• **EXERCISE GOAL**: Among the entries below, find the lines with the word "calls" and copy them.

(Stored data)
/-- The device but for user memory and the queue. -/
structure Dev where
  regs  : Store Word64 := []       -- every register (Regs*.lean): BAR0, legacy bus, configuration space
  active : Store Word64 := []      -- active copies of shadowed registers; `regs` holds what was written (R12)
  ready  : Store Bool := []        -- shadow groups marked ready, by commit register offset (R12)
  actTbl : Store Word64 := []      -- active copies of placement maps and coefficient blocks (R224, R307)
  tbl   : Store Word64 := []       -- BAR2 table words by BAR2 byte offset of the word (R21)
  tblChk : Store Byte := []        -- check byte of a table word XOR the check byte its data calls for
  out   : List Out := []
  free  : Nat := 0
  sys   : SysSt := {}
  frd   : FrdSt := {}
  evt   : EvtSt := {}
  sht   : ShtSt := {}
  flt   : FltSt := {}
  host  : HostSt := {}
  ch    : Store ChSt := []
  bld   : Store BldAx := []
  dcb   : Store DcbSt := []
  stp   : Store StpAx := []
  inp   : Store InSt := []         -- limits and DINk by input code (R384): 2, 3 x 32 + axis; 4 x 32 + k
  loop  : Store LoopSlot := []
  outU  : Store OutSt := []        -- each loop output
  twn   : TwnSt := {}
  memx  : MemSt := {}
  dmaq  : Store DmaQ := []
  dmaLast : Nat := 15              -- the queue served last (R174)
  rng   : RngSt := {}
  tblMark : List Nat := []         -- table words marked uncorrectable (R200)
  tmp : TmpSt := {}
  clk : ClkSt := {}
  pwr : PwrSt := {}
  cal : CalSt := {}
  lg : LgSt := {}
  deriving DecidableEq, Repr

/-- User memory: bytes, and per 64-bit word its stored check byte XOR the one its data calls for (R164-R167). -/
structure Memory where
  data : List Host.Cell := []
  chk  : List Host.Cell := []
  deriving DecidableEq, Repr

/-- The state of the MK880 and the queue of the commands that wait. -/
structure State where
  dev     : Dev := {}
  mem     : Memory := {}
  pending : List Instr := []
  deriving DecidableEq, Repr

/-- Why a step ends in a fault. No command of the spec's table stops the device in this way: the type has one
constructor so that it is not empty. -/
inductive Fault where
  /-- Raised by no command (safe). -/
  | halted
  deriving DecidableEq, Repr

/-- Why a step has no answer. -/
inductive Refusal where
  /-- A command without a meaning in this model (safe). -/
  | notModelled (mnemonic : String)
  deriving DecidableEq, Repr

/-- The machine right after always-on power-on: PORST_n low or not yet released, every register at its reset value,
every unit at rest, no command waiting (R60, R67). -/
def State.reset : State := {}

end Sys2Proof.Machine
end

• **RESPONSE FOR THIS EXERCISE**:
  tblChk : Store Byte := []        -- check byte of a table word XOR the check byte its data calls for
/-- User memory: bytes, and per 64-bit word its stored check byte XOR the one its data calls for (R164-R167). -/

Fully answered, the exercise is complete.